Zur Schaffung eines Frühwarnsystems für Lawinen, Erdfälle, Vulkanausbrüche und Erdbeben bringt man Sensoren in den Boden ein, um selbst geringfügige Änderungen von Vibrationen und Erddichte messen zu können. IBM installiert Sensoren in Rio de Janeiro, um schwere Regenfälle und Erdrutsche bis zu zwei Tage im Voraus vorhersagen zu können, was den Behörden die Evakuierung der betroffenen Bevölkerung erlaubt.21

Forscher pflanzen Wildtieren Sensoren ein und stationieren andere entlang der Migrationswege, um Daten über Umwelt- und Verhaltensänderungen zu sammeln, die sich auf das Wohl der Tiere auswirken könnten; so lassen sich Präventivmaßnahmen zur Wiederherstellung der Dynamik bestimmter Ökosysteme einleiten. Darüber hinaus installiert man Sensoren in Flüssen, Seen und Ozeanen, um Veränderungen in der Wasserqualität und deren Auswirkungen auf Flora und Fauna in den betreffenden Ökosystemen festzustellen; so lassen sich die Veränderungen möglicherweise noch korrigieren. Im Rahmen eines Pilotprogramms in Dubuque, Iowa, hat man digitale Wasserzähler nebst Software zur Überwachung bestimmter Muster im Wasserverbrauch von Privathaushalten installiert. Nicht nur informieren diese den Hausbesitzer über mögliche Lecks, sie helfen auch bei der Drosselung des Verbrauchs.22

Auch auf unsere Nahrungsmittelproduktion und -auslieferung wirkt sich das Internet der Dinge aus. So überwachen Bauern mithilfe von Sensoren Wetterbedingungen, Veränderungen der Bodenfeuchtigkeit, Pollenflug und andere Faktoren mit potenziellen Auswirkungen auf den Ertrag; die Installation automatisierter Reaktionsmechanismen soll günstige Wuchsbedingungen garantieren. Sensoren an ausgelieferten Obst- und Gemüsekisten informieren nicht nur über deren Verbleib, sie »schnuppern« sogar an den landwirtschaftlichen Produkten und warnen vor unmittelbar bevorstehender Fäulnis, sodass man sie zu näher gelegenen Wiederverkäufern umleiten kann.23

Selbst am menschlichen Körper werden Sensoren an- oder gar eingebracht, die bestimmte Funktionen wie Herzschlag, Puls, Temperatur oder Hautfärbung überwachen; sie können den Arzt auf wesentliche Veränderungen hinweisen, die womöglich seiner Aufmerksamkeit bedürfen.

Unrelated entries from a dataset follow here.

-- ==== Sys2Proof/Tests/Slice0.lean ====
section
/-! SUPPORT. Small tests: each decoder word and each expected value is from spec/ (the source stands at each test), and
one witness for each statement that has hypotheses, at the boundaries its clauses meet. -/

namespace Sys2Proof.Tests

open Sys2Proof Sys2Proof.Machine

/-! ## WellFormed: the check refuses an ill-formed term (spec/20_memory.md R73) -/

theorem test_wellFormed_refuses_misaligned_rd : (Instr.rd 0x01).wellFormed = false := by decide
theorem test_wellFormed_refuses_outside_rd : (Instr.rd 0x40).wellFormed = false := by decide
theorem test_wellFormed_refuses_misaligned_wr : (Instr.wr 0x42 0xFF).wellFormed = false := by decide
theorem test_wellFormed_refuses_outside_wr : (Instr.wr 0x40 0).wellFormed = false := by decide
theorem test_wellFormed_admits_last_offset : (Instr.wr 0x3C 0).wellFormed = true := by decide

/-! ## Decoding: records of spec/95_test_vectors.md L3 and command words of spec/30_encoding.md R92 -/

theorem test_decode_rd : decodeRecord 0x002C00000000 = .ok (.rd 0x2C) := by rfl
theorem test_decode_wr : decodeRecord 0x101001A2EE18 = .ok (.wr 0x10 27455000) := by rfl
theorem test_decode_wr_cmd : decodeRecord 0x100000000001 = .ok (.wr 0x00 1) := by rfl
theorem test_decode_edgeA : decodeRecord 0x200000000000 = .ok .edgeA := by rfl
theorem test_decode_setEncb : decodeRecord 0x300000000001 = .ok (.setEncb true) := by rfl
theorem test_decode_setBtn : decodeRecord 0x400000000000 = .ok (.setBtn false) := by rfl
theorem test_decode_setMode : decodeRecord 0x500000000001 = .ok (.setMode true) := by rfl
theorem test_decode_advance : decodeRecord 0x600000030D40 = .ok (.advance 200000) := by rfl
theorem test_decode_reset : decodeRecord 0x700000000000 = .ok .reset := by rfl
theorem test_decode_nop : decodeCommand 0x00000000 = .ok .nop := by rfl
theorem test_decode_plan : decodeCommand 0x00000001 = .ok .plan := by rfl
theorem test_decode_sample : decodeCommand 0x00000002 = .ok .sample := by rfl
theorem test_decode_encTake : decodeCommand 0x00000003 = .ok .encTake := by rfl
theorem test_decode_command_whole_word : decodeCommand 0x80000001 = .error .illegalCommand := by rfl

/-- The refused records of spec/95_test_vectors.md L2.8. -/
theorem test_decode_refuses :
    ([0x000100000000, 0x004000000000, 0x001800000001, 0x010000000000, 0x1042000000FF, 0x200000000001, 0x300000000002,
      0x6001000001F4, 0x700000000001, 0x800000000000, 0xF00000000000] : List Record).all
      (fun r => (decodeRecord r).toOption.isNone) = true := by decide

theorem test_table_word_plan : decodeTableWord 32 1 = some .plan := by rfl
theorem test_table_word_wr : decodeTableWord 48 0x103C00000000 = some (.wr 0x3C 0) := by rfl

/-! ## Helpers -/

/-- Reset with the two planner inputs written. -/
def withInputs (f o : Word) : State := { State.reset with spFreq := f, spOffset := o }

/-- Reset with an edge accepted at TIME 0 and TIME moved on. -/
def afterEdge (now : Word) : State := { State.reset with enc := ⟨true, 0⟩, time := now }

/-- Reset with a mode release seen at TIME 0, the pin seen active and now inactive, and TIME moved on. -/
def atRelease (now : Word) : State := { State.reset with rel := ⟨true, 0⟩, modePrev := true, time := now }

/-- Reset with one record loaded. -/
def loaded (r : Record) : State := { State.reset with schedule := [r] }

/-! ## Meanings, on vectors of spec/95_test_vectors.md -/

/-- L1.1: 27 455 000 Hz gives R = 32, PLL 878 560 000, exact phase. -/
theorem test_plan_scenario1 :
    nextState .plan (withInputs 27455000 0) =
      { withInputs 27455000 0 with plan := ⟨0x01A2EE18, 0x345DC300, 32, 32, false⟩, lock := .locked } := by decide

/-- L2.1 row 13: the offset is signed, path (b), R = 600, SP_PHASE 127 capped. -/
theorem test_plan_capped :
    nextState .plan (withInputs 3000000 0xFFE17B80) =
      { withInputs 3000000 0xFFE17B80 with plan := ⟨1000000, 600000000, 600, 127, true⟩, lock := .phaseLimited } := by
  decide

/-- L2.2 E2: 499 µs after the last accepted edge an edge is rejected. -/
theorem test_edge_rejected : nextState .edgeA (afterEdge 499) = afterEdge 499 := by decide

/-- L2.2 E2: at 500 µs it is accepted. -/
theorem test_edge_accepted :
    nextState .edgeA (afterEdge 500) = { afterEdge 500 with enc := ⟨true, 500⟩, mbox := ⟨true, false⟩ } := by decide

/-- L2.2 E5: a take clears pending and keeps the direction. -/
theorem test_take :
    (nextState .encTake { State.reset with mbox := ⟨true, true⟩ }).mbox = ⟨false, true⟩ ∧
    (nextState .encTake { State.reset with mbox := ⟨true, true⟩ }).snap = ⟨true, true⟩ := by decide

/-- L2.4 M1: 349 999 µs after the previous release is a double click. -/
theorem test_sample_double :
    (nextState .sample (atRelease 349999)).evt = ⟨false, false, true⟩ ∧
    (nextState .sample (atRelease 349999)).rel = ⟨true, 349999⟩ := by decide

/-- L2.4 M2 and L2.3 B5: 350 000 µs is single, together with a click. -/
theorem test_sample_single_with_click :
    (nextState .sample { atRelease 350000 with btnPrev := true }).evt = ⟨true, true, false⟩ := by decide
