-- ==== Sys2Proof/Machine/Keystream.lean ====
section
/-! DEFINITION. The keystream generator and XOR datapath (42_keystream.md R150 to R154): BLOCK. -/

namespace Sys2Proof.Machine

/-- BLOCK (R150): codes 3, 5, 4 in that order (R179); a zero length clears DOUT and uses no block (R154); else one chunk
is XORed with the keystream block of the current counter, and then the counter is incremented (R152). -/
def execBlock (s : State) : Host.Outcome State Fault Refusal :=
  if s.VALID = false then .next (raiseError .notInitialised s)
  else if s.EXH = true then .next (raiseError .counterExhausted s)
  else if 64 < s.LEN.toNat then .next (raiseError .badDataLength s)
  else if s.LEN.toNat = 0 then .next (complete { s with DOUT := Vector.replicate 16 0 })
  else
    let t := runSequencer s
    let u := { t with DOUT := xorChunk t.DIN (seqFinal t) t.LEN.toNat }
    .next (complete (counterIncrement (releaseSequencer u)))

end Sys2Proof.Machine
end

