/-- R23, R24: only a successful INIT, a successful BLOCK with `DLEN.LEN >= 1`, CLEAR and reset write `S`, and BLOCK writes
only the counter words; no bus access does. The build-time constants never change (R100). -/
def Obligations.CipherStateWriters : Prop :=
  ∀ s t : State, step s = .next t →
    (t.S ≠ s.S → (s.Completes .init ∧ t.ERR = 0) ∨ (s.Completes .block ∧ t.ERR = 0 ∧ 1 ≤ s.LEN.toNat) ∨
      s.Completes .clear ∨ s.Resets) ∧
    (s.Completes .block → ∀ i : Fin 16, i ≠ 8 → i ≠ 9 → t.S[i] = s.S[i]) ∧
    t.ROM = s.ROM

/-- Who writes the host-visible registers: without a reset or a CLEAR, KEY, NONCE, DIN, CTRL and DLEN change only by a
host write while BUSY = 0 (R28, R29, R30, R33, R34), DOUT only by HASH or BLOCK with code 0 (R31), QR only by a host
write while BUSY = 0 or by the command QR (R32). -/
def Obligations.HostRegisterWriters : Prop :=
  ∀ s t : State, step s = .next t → ¬ s.Resets → ¬ s.Completes .clear →
    ((s.BUSY = true ∨ ¬ ∃ a v, s.HostWrites a v) →
      t.KEY = s.KEY ∧ t.NONCE = s.NONCE ∧ t.DIN = s.DIN ∧ t.KLEN = s.KLEN ∧ t.NLEN = s.NLEN ∧ t.LEN = s.LEN ∧
      (t.QR ≠ s.QR → s.Completes .qr)) ∧
    (t.DOUT ≠ s.DOUT → (s.Completes .hash ∨ s.Completes .block) ∧ t.ERR = 0)

/-- R67: whatever the host does between the CMD write and the completion, the registers the command reads keep the values
they had at the CMD write: only WERR and what the host has read can differ. -/
def Obligations.CommandInputsAreHeldWhileBusy : Prop :=
  ∀ (s : State) (v : Word) (es : List Edge), s.BUSY = false → (∀ e ∈ es, e.rstN = true ∧ e.done = false) →
    ∃ t, runEdges (busEdge (.wr 1 v) :: es) s = .next t ∧
      t = { s with PEND := v, BUSY := true, WERR := t.WERR, reads := t.reads, draws := t.draws }

/-- R25, S2: nothing observable depends on the hidden `X` and `RIDX`: two runs of a step that differ only in them differ
afterwards in nothing else. -/
def Obligations.HiddenStateIsUnobservable : Prop :=
  ∀ (s t : State) (x : Words 16) (r : Fin 21), step s = .next t →
    ∃ x' r', step { s with X := x, RIDX := r } = .next { t with X := x', RIDX := r' }

/-- R7: for a host that after its CMD write only polls STATUS until the command completes, the two-phase model and the
folded model agree on every register. -/
def Obligations.FoldedModelAgrees : Prop :=
  ∀ (s : State) (v : Word) (polls : Nat), s.BUSY = false →
    ∃ t u, runEdges ([busEdge (hostWr .cmd v)] ++ List.replicate polls (busEdge (hostRd .status)) ++ [Edge.quiet]) s = .next t ∧
      foldedCommand v s = .next u ∧ t.registers = u.registers

/-- R152, R153, R160, as a law of one step: within a stream (no reset, INIT or CLEAR in the step) the counter never falls
below a value it has reached, unless it is exhausted, and EXH stays. -/
def Obligations.CounterNeverFallsWithinAStream : Prop :=
  ∀ (c : Nat) (s t : State), step s = .next t → ¬ s.Resets → ¬ s.Completes .init → ¬ s.Completes .clear →
    s.EXH = true ∨ c ≤ (counter s.S).toNat → t.EXH = true ∨ c ≤ (counter t.S).toNat

/-- R160: within one stream (no INIT, CLEAR or reset in between) no two successful BLOCKs with L >= 1 use the same
counter value; the later one's is greater. -/
def Obligations.NoCounterValueIsUsedTwice : Prop :=
  ∀ s s₁ t t₁ : State, s.UsesBlock s₁ → StreamRun s₁ t → t.UsesBlock t₁ → (counter s.S).toNat < (counter t.S).toNat

/-! ### Streams (42_keystream.md R155 to R158; 70_reset_and_hazards.md R202)

In all of them the interleaving in which the completion comes before the first poll is the model's choice (log 19). -/

/-- R202 with R56: the boot sequence with a key of 16 or 32 bytes and a nonce of 8 leaves a usable state: STATUS reads
without error, the counter is (0, 0), and `S` holds the key and nonce bytes packed little-endian. -/
def Obligations.BootSequenceBuildsTheState : Prop :=
  ∀ (s : State) (key nonce : List Byte), key.length = 16 ∨ key.length = 32 → nonce.length = 8 →
    ∃ t, runEdges (bootEdges key nonce) s = .next t ∧
      t.BUSY = false ∧ t.VALID = true ∧ t.EXH = false ∧ t.ERR = 0 ∧ counter t.S = 0 ∧
      t.KSEL = decide (key.length = 16) ∧
      (∀ k, k < 16 → byteAt t.S (4 + k) = key.getD k 0) ∧
      (∀ k, k < 16 → byteAt t.S (44 + k) = key.getD (if key.length = 16 then k else 16 + k) 0) ∧
      (∀ k, k < 8 → byteAt t.S (24 + k) = nonce.getD k 0) ∧
      t.S[0] = (recordedConstants t)[0] ∧ t.S[5] = (recordedConstants t)[1] ∧
      t.S[10] = (recordedConstants t)[2] ∧ t.S[15] = (recordedConstants t)[3]

/-- R155, R157: one chunk of `transform` on a usable state: as many bytes as went in, each the XOR with the keystream byte
of the current counter, and the counter one further. -/
def Obligations.TransformChunkXorsTheKeystream : Prop :=
  ∀ (s : State) (m : List Byte), s.BUSY = false → s.VALID = true → s.EXH = false → 1 ≤ m.length → m.length ≤ 64 →
    ∃ out t, transformChunk m s = some (out, t) ∧ out.length = m.length ∧
      (∀ k, k < m.length → out.getD k 0 = m.getD k 0 ^^^ (ser (coreBlock s.S)).getD k 0) ∧
      t.BUSY = false ∧ t.VALID = true ∧ counter t.S = counter s.S + 1 ∧
      (t.EXH = true ↔ counter s.S = 0xFFFFFFFFFFFFFFFF) ∧
      t.KEY = s.KEY ∧ t.NONCE = s.NONCE ∧ t.KLEN = s.KLEN ∧ t.NLEN = s.NLEN ∧ t.ROM = s.ROM ∧
      (∀ i : Fin 16, i ≠ 8 → i ≠ 9 → t.S[i] = s.S[i])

General Electrics arbeitet mit optischer Software, die »Gesichtszüge auf Anzeichen von starken Schmerzen, einsetzendem Delirium oder Hinweise auf andere Probleme analysieren« und das Pflegepersonal alarmieren kann.24 Zur Unterstützung von medizinischem Rettungspersonal und einer beschleunigten Behandlung werden schon in naher Zukunft Körpersensoren mit der Krankenakte einer Person verbunden sein, was dem IdD eine blitzschnelle Wahrscheinlichkeitsrechnung hinsichtlich ihres Gesundheitszustands erlaubt.

Nirgendwo ist die Wirkung des IdD deutlicher zu spüren als bei der Installation von Sicherheitssystemen. Eigenheime, Büros, Fabriken, Geschäfte, selbst öffentliche Räume sind mit Kameras ausgestattet, um kriminelle Aktivitäten zu entdecken. Das IdD erlaubt nicht nur das schnelle Eingreifen von Sicherheitsdiensten und Polizei, es speichert auch gleich die zur Ergreifung der Täter nötigen Daten.

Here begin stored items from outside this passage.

theorem test_init_short_key :
    after State.S (step (pending 1 { keyed with
        KLEN := 16, KEY := #v[0x04030201, 0x08070605, 0x0C0B0A09, 0x100F0E0D, 0xFFFFFFFF, 0xFFFFFFFF, 0xFFFFFFFF, 0xFFFFFFFF]
        NONCE := #v[0xA3A2A1A0, 0xA7A6A5A4] })) =
      some #v[0x61707865, 0x04030201, 0x08070605, 0x0C0B0A09, 0x100F0E0D, 0x3120646E, 0xA3A2A1A0, 0xA7A6A5A4, 0, 0,
        0x79622D36, 0x04030201, 0x08070605, 0x0C0B0A09, 0x100F0E0D, 0x6B206574] := by decide +kernel

/-- KLEN 24 and NLEN 4 together report code 1; VALID stays (95_test_vectors.md 4.1). -/
theorem test_init_errors :
    after statusWord (step (pending 1 { built 0 0 with KLEN := 24, NLEN := 4 })) = some 0x00000102 ∧
    after statusWord (step (pending 1 { built 0 0 with NLEN := 9 })) = some 0x00000202 := by decide

theorem test_hash_block :
    after State.DOUT (step (pending 3 (built 0 0))) =
      some #v[0x49EE3454, 0x522D9BF6, 0xBB6F5BF3, 0x76BDC8FD, 0x0E947FD6, 0x9CA7C1A0, 0x263FBD8A, 0xACCACDC6,
        0x9FF963DC, 0x60072683, 0xB6B4A10E, 0x7FE09F1B, 0xEB6C59B9, 0xE26C45D4, 0xB05EDBBA, 0x04E039F9] := by
  decide +kernel

theorem test_hash_errors :
    after statusWord (step (pending 3 State.reset)) = some 0x00000300 ∧
    after statusWord (step (pending 3 { built 0 0 with EXH := true })) = some 0x00000506 := by decide

/-- L = 5 and L = 63 with DIN = FFFFFFFF x 16. -/
theorem test_block_short :
    after (fun s => (s.DOUT[0], s.DOUT[1], s.DOUT[15], s.S[8])) (step (pending 2 (chunk 5))) = some (0xB611CBAB, 0x9, 0, 1) ∧
    after (fun s => (s.DOUT[0], s.DOUT[1], s.DOUT[15], s.S[8])) (step (pending 2 (chunk 63))) =
      some (0xB611CBAB, 0xADD26409, 0x001FC606, 1) := by decide +kernel

/-- The carry and the exhaustion (95_test_vectors.md 4.4). -/
theorem test_block_counter :
    after (fun s => (s.DOUT[3], s.S[8], s.S[9], statusWord s)) (step (pending 2 (built 0xFFFFFFFF 0))) =
      some (0x8F223B41, 0, 1, 0x2) ∧
    after (fun s => (s.DOUT[3], s.S[8], s.S[9], statusWord s)) (step (pending 2 (built 0xFFFFFFFF 0xFFFFFFFF))) =
      some (0x66A25D61, 0, 0, 0x6) := by decide +kernel

/-- Zero length, and code 4 above 64 (95_test_vectors.md 4.3, 4.5). -/
theorem test_block_length_bounds :
    after (fun s => (s.DOUT, s.S[8], statusWord s)) (step (pending 2 { chunk 0 with DOUT := Vector.replicate 16 7 })) =
      some (Vector.replicate 16 0, 0, 0x2) ∧
    after statusWord (step (pending 2 (chunk 65))) = some 0x00000402 := by decide +kernel

/-- Program P1's second quarter-round. -/
theorem test_qr :
    after State.QR (step (pending 4 { State.reset with QR := #v[0x08008145, 0x00000080, 0x00010200, 0x20500000] })) =
      some #v[0x1EC630DC, 0x2840A214, 0x8247B060, 0x2A1E9551] := by decide +kernel

/-- CLEAR from STATUS 0000000E leaves the reset registers, CTRL and DLEN as they were. -/
theorem test_clear :
    after State.registers (step (pending 5 { chunk 3 with EXH := true, WERR := true, KLEN := 16 })) =
      some { State.reset with PEND := 5, KLEN := 16, LEN := 3 } := by decide +kernel

theorem test_illegal_word :
    after statusWord (step (pending 0x12 (built 0 0))) = some 0x00000602 ∧
    after statusWord (step (pending 0xFFFFFFFF State.reset)) = some 0x00000600 := by decide

/-! ### The bus (95_test_vectors.md 4.6, 4.7) -/

/-- What a read returns. -/
def readBack (a : BitVec 7) (o : Host.Outcome State Fault Refusal) : Option Word :=
  match o with
  | .next s =>
    match exec (.rd a) s with
    | .next t => t.reads.getLast?
    | _ => none
  | _ => none

theorem test_write_masks :
    readBack 0 (exec (.wr 0 0xFFFFFFFF) State.reset) = some 0x00000F3F ∧
    readBack 3 (exec (.wr 3 0xFFFFFFFF) State.reset) = some 0x0000007F ∧
    readBack 17 (exec (.wr 17 0x12345678) State.reset) = some 0x12345678 := by decide

theorem test_write_only_and_read_only :
    readBack 8 (exec (.wr 8 0xDEADBEEF) State.reset) = some 0 ∧ readBack 4 (exec (.wr 4 5) State.reset) = some 0 ∧
    readBack 48 (exec (.wr 48 5) State.reset) = some 0 ∧ readBack 64 (exec (.wr 64 5) State.reset) = some 0 ∧
    readBack 127 (exec (.wr 6 0x1234) State.reset) = some 0 := by decide

/-- Steps 6, 7 and 12 of 4.7: a dropped write, the bound bits of a busy STATUS, and the write-1-to-clear. -/
theorem test_busy_write : exec (.wr 32 0x12345678) (pending 3 State.reset) = .next { pending 3 State.reset with WERR := true } := by
  rfl

theorem test_busy_status :
    after (fun t => (t.reads.getLast?).map fun v => (v.getLsbD 0, v.getLsbD 3, v.getLsbD 5, v.getLsbD 31))
      (exec (.rd 2) { pending 3 State.reset with WERR := true }) = some (some (true, true, false, false)) := by
  simp [exec, execRd, pending, State.reset, busyReadReg, regOf, after, observe, busyStatusWord, bit, drawn]

theorem test_werr_cleared_by_one :
    after State.WERR (exec (.wr 2 0x8) { State.reset with WERR := true }) = some false ∧
    after State.WERR (exec (.wr 2 0xFFFFFFF7) { State.reset with WERR := true }) = some true := by decide

/-- Step 14: a reset with a command pending. -/
theorem test_reset_discards_the_command :
    after State.registers (step (withEdge Edge.reset (pending 1 keyed))) = some State.reset := by decide +kernel

/-! ### The very next step runs the placed row -/

theorem test_fetch_commands :
    after statusWord (step (State.reset.withFetchWord 32 0)) = some 0 ∧
    after statusWord (step (State.reset.withFetchWord 32 1)) = some 0x2 ∧
    after statusWord (step (State.reset.withFetchWord 32 2)) = some 0x300 ∧
    after statusWord (step (State.reset.withFetchWord 32 3)) = some 0x300 ∧
    after statusWord (step (State.reset.withFetchWord 32 4)) = some 0 ∧
    after statusWord (step (State.reset.withFetchWord 32 5)) = some 0 := by decide +kernel

theorem test_fetch_bus :
    after State.reads (step (State.reset.withFetchWord 8 0x00)) = some [0x820] ∧
    after ctrlWord (step (State.reset.withFetchWord 8 0x80)) = some 0 ∧
    after ctrlWord (step (State.reset.withFetchWord 40 0x0000041080)) = some 0x410 := by decide +kernel

theorem test_foreign_events :
    step { State.reset with inputs := [.powerLoss] } = .fault .clockOrPowerLost ∧
    step { State.reset with inputs := [.secondMaster (txn 0 0)] } = .refused .secondBusMaster := by
  constructor <;> rfl

/-! ### Streams -/

/-- Program P2: boot with key 0x01 x 32 and nonce 0, then one byte 0xFF (4.3, L = 1). -/
theorem test_boot_and_one_byte :
    (match runEdges (bootEdges (List.replicate 32 1) (List.replicate 8 0)) State.reset with
      | .next s => (transformChunk [0xFF] s).map Prod.fst
      | _ => none) = some [0xAB] := by decide +kernel

theorem test_chunks : (chunksOf (List.replicate 100 0)).map List.length = [64, 36] ∧ chunksOf [] = [] := by decide +kernel

theorem test_pseudo_wait :
    (Pseudo.setlen 16 8).expand = [.wr 0 0x810] ∧ waitOver [1, 1, 2] = true ∧ waitOver [1, 2, 2] = false := by decide

/-! ### Witnesses: for every statement with hypotheses, states and operands that meet them -/

theorem next_of_after {α : Type} {f : State → α} {o : Host.Outcome State Fault Refusal} {v : α}
    (h : after f o = some v) : ∃ t, o = .next t ∧ f t = v := by
  cases o with
  | next s => exact ⟨s, rfl, by simpa [after] using h⟩
  | fault _ => simp [after] at h
  | refused _ => simp [after] at h

/-- With no input left and a command pending, the step completes it. -/
theorem completes_quiet {s : State} {i : Instr} (h : s.inputs = []) (hb : s.BUSY = true) (hd : decodeCmd s.PEND = .ok i) :
    s.Completes i := ⟨Edge.quiet, by simp [nextEvent, h], rfl, rfl, hb, hd⟩

theorem not_resets_quiet {s : State} (h : s.inputs = []) : ¬ s.Resets := by
  rintro ⟨e, he, hr⟩
  simp only [nextEvent, h, Event.edge.injEq] at he
  subst he
  exact absurd hr (by decide)

theorem step_next (s : State) (h : s.inputs = []) : ∃ t, step s = .next t := by
  rw [step_of_no_input h]
  exact clockEdge_next _ _

theorem witness_DecodedBytesAreTheEncoding :
    decode .bus [0x81, 0x01, 0, 0, 0, 0xFF] = .ok (.wr 1 1, [0xFF]) ∧ decode .cmd32 [5, 0, 0, 0] = .ok (.clear, []) := by
  decide

theorem witness_EveryBusHeaderDecodes : (0x80#8).getLsbD 7 = true ∧ (0x7F#8).getLsbD 7 = false := by decide

theorem witness_StepRunsTheBusTransaction :
    (withEdge { rstN := true, bus := some (txn 0x81 1), done := false } State.reset).inputs =
      .edge { rstN := true, bus := some (txn 0x81 1), done := false } :: [] := rfl

/-- The CMD write itself, at an edge whose `done` is set, while BUSY = 0: it issues the command and does not complete
it. -/
theorem witness_StepRunsTheBusTransaction_done :
    (withEdge { rstN := true, bus := some (txn 0x81 1), done := true } State.reset).BUSY = false ∧
    after (fun t => (t.PEND, t.BUSY)) (step (withEdge { rstN := true, bus := some (txn 0x81 1), done := true } State.reset)) =
      some (1, true) := by decide +kernel

theorem witness_StepRunsThePendingCommand :
    (pending 5 State.reset).BUSY = true ∧ decodeCmd (pending 5 State.reset).PEND = .ok .clear ∧
    (pending 5 State.reset).inputs = [] ∧ (pending 6 State.reset).inputs = [] ∧
    decodeCmd (pending 6 State.reset).PEND = .error (.illegalCommand 6) ∧
    (withEdge { rstN := true, bus := none, done := true } (pending 5 State.reset)).inputs =
      .edge { rstN := true, bus := none, done := true } :: [] := by decide

theorem witness_IllegalWordCompletesWithCodeSix :
    6 ≤ ((0x6#32).extractLsb' 0 4).toNat ∧ (0x10#32).extractLsb' 4 28 ≠ 0 ∧ State.reset.BUSY = false ∧
    (pending 0x6 State.reset).BUSY = true ∧ (pending 0x6 State.reset).PEND = 0x6 ∧
    (0x5#32).extractLsb' 4 28 = 0 ∧ ((0x5#32).extractLsb' 0 4).toNat < 6 := by
  decide

theorem witness_NopWritesOnlyTheResultCode : State.reset.BUSY = false := rfl

/-- Another command gives a next state. -/
theorem witness_ClearZeroesKeyMaterialAndFlags : ∃ t, exec .block (built 0 0) = .next t := exec_next _ _

/-- A write with NOP, a read with CLEAR, a write with CLEAR, an illegal word. -/
theorem witness_TransactionAtTheCompletionEdge :
    decodeCmd (pending 0 State.reset).PEND = .ok .nop ∧ decodeCmd (pending 5 State.reset).PEND = .ok .clear ∧
    decodeCmd (pending 6 State.reset).PEND = .error (.illegalCommand 6) ∧
    (pending 5 State.reset).BUSY = true ∧ decodeBus 0xFF 0 = .wr 127 0 ∧ decodeBus 0x7F 0 = .rd 127 ∧
    (withEdge { rstN := true, bus := some (txn 0xFF 0), done := true } (pending 5 State.reset)).inputs =
      .edge { rstN := true, bus := some (txn 0xFF 0), done := true } :: [] := by decide

theorem witness_ResetEdgeGivesTheResetValues :
    (withEdge { rstN := false, bus := some (txn 0x02 0), done := true } (pending 1 keyed)).inputs =
      .edge { rstN := false, bus := some (txn 0x02 0), done := true } :: [] ∧
    decodeBus 0x02 0 = .rd 2 ∧ decodeBus 0x81 1 = .wr 1 1 := by decide

theorem witness_InitBuildsTheState :
    (State.reset.KLEN = 32#6 ∧ State.reset.NLEN = 8#4) ∧
    ({ State.reset with KLEN := 16 }.KLEN = 16#6 ∧ { State.reset with KLEN := 16 }.NLEN = 8#4) ∧
    (({ State.reset with KLEN := 17 }).KLEN ≠ 16#6 ∧ ({ State.reset with KLEN := 17 }).KLEN ≠ 32#6) ∧
    ({ State.reset with NLEN := 9 }.KLEN = 32#6 ∧ { State.reset with NLEN := 9 }.NLEN ≠ 8#4) := by decide

theorem witness_ShortKeyInitIgnoresTheUpperKeyWords :
    ({ keyed with KLEN := 16 }).KLEN = 16#6 ∧
    (#v[0x01010101, 0x01010101, 0x01010101, 0x01010101, 1, 2, 3, 4] : Words 8)[3] = keyed.KEY[3] := by decide

theorem witness_OnlyInitReadsKeyNonceAndCtrl : Instr.block ∈ [Instr.nop, .block, .hash, .qr] := by decide

theorem witness_RotlIsLeftRotation : (0 < 1 ∧ 1 < 32 ∧ 31 < 32) ∧ (0 < 31 ∧ 31 < 32 ∧ 0 < 32) := by decide

theorem witness_RoundGroupsRunInAnyOrder :
    columnGroups.reverse.Perm columnGroups ∧ rowGroups.reverse.Perm rowGroups := by decide

theorem witness_ColumnroundIsTransposedRowround : (3 < 4 ∧ 0 < 4) := by decide

theorem witness_QrAppliesTheQuarterround :
    quarterround { a := State.reset.QR[0], b := State.reset.QR[1], c := State.reset.QR[2], d := State.reset.QR[3] } =
      { a := 0, b := 0, c := 0, d := 0 } := by decide +kernel

theorem witness_HashWritesTheKeystreamBlock :
    ((built 0 0).VALID = true ∧ (built 0 0).EXH = false) ∧ State.reset.VALID = false ∧
    ({ built 0 0 with EXH := true }.VALID = true ∧ { built 0 0 with EXH := true }.EXH = true) := by decide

Das Internet der Dinge bettet bebaute und natürliche Umwelt in ein integriertes Netzwerk ein, erlaubt jedem Menschen und jedem »Ding«, miteinander auf der Suche nach Synergien zu kommunizieren, und ermöglicht wechselseitige Verbindungen auf eine Art und Weise, die die thermodynamische Effizienz der Gesellschaft optimiert, während sie gleichzeitig das Wohlergehen des Planeten als Ganzes garantiert. Haben die technologischen Plattformen der Ersten und Zweiten Industriellen Revolution dazu beigetragen, die zahllosen ökologischen Wechselwirkungen unserer Erde um der Marktgerechtigkeit und des persönlichen Gewinns willen zu entkoppeln und einzuhegen, kehrt die IdD-Plattform der Dritten Industriellen Revolution diesen Prozess wieder um. Was das IdD hinsichtlich der Organisation unseres Wirtschaftslebens zu einer einschneidenden Technologie macht, ist der Umstand, dass es der Menschheit bei der Reintegration in die komplexe Choreographie der Biosphäre behilflich ist und dabei zwar dramatisch die Produktivität erhöht, aber ohne die ökologischen Beziehungen zu kompromittieren, die den Planeten regieren. Ein sparsamerer und vor allem effizienterer und produktiverer Umgang mit unseren Ressourcen in einer zirkulären Wirtschaft und der Übergang von fossilen Brennstoffen auf erneuerbare Energien sind die maßgeblichen Merkmale des aufkommenden ökonomischen Paradigmas. In der neuen Ära werden wir zu Knoten im Nervensystem der Biosphäre.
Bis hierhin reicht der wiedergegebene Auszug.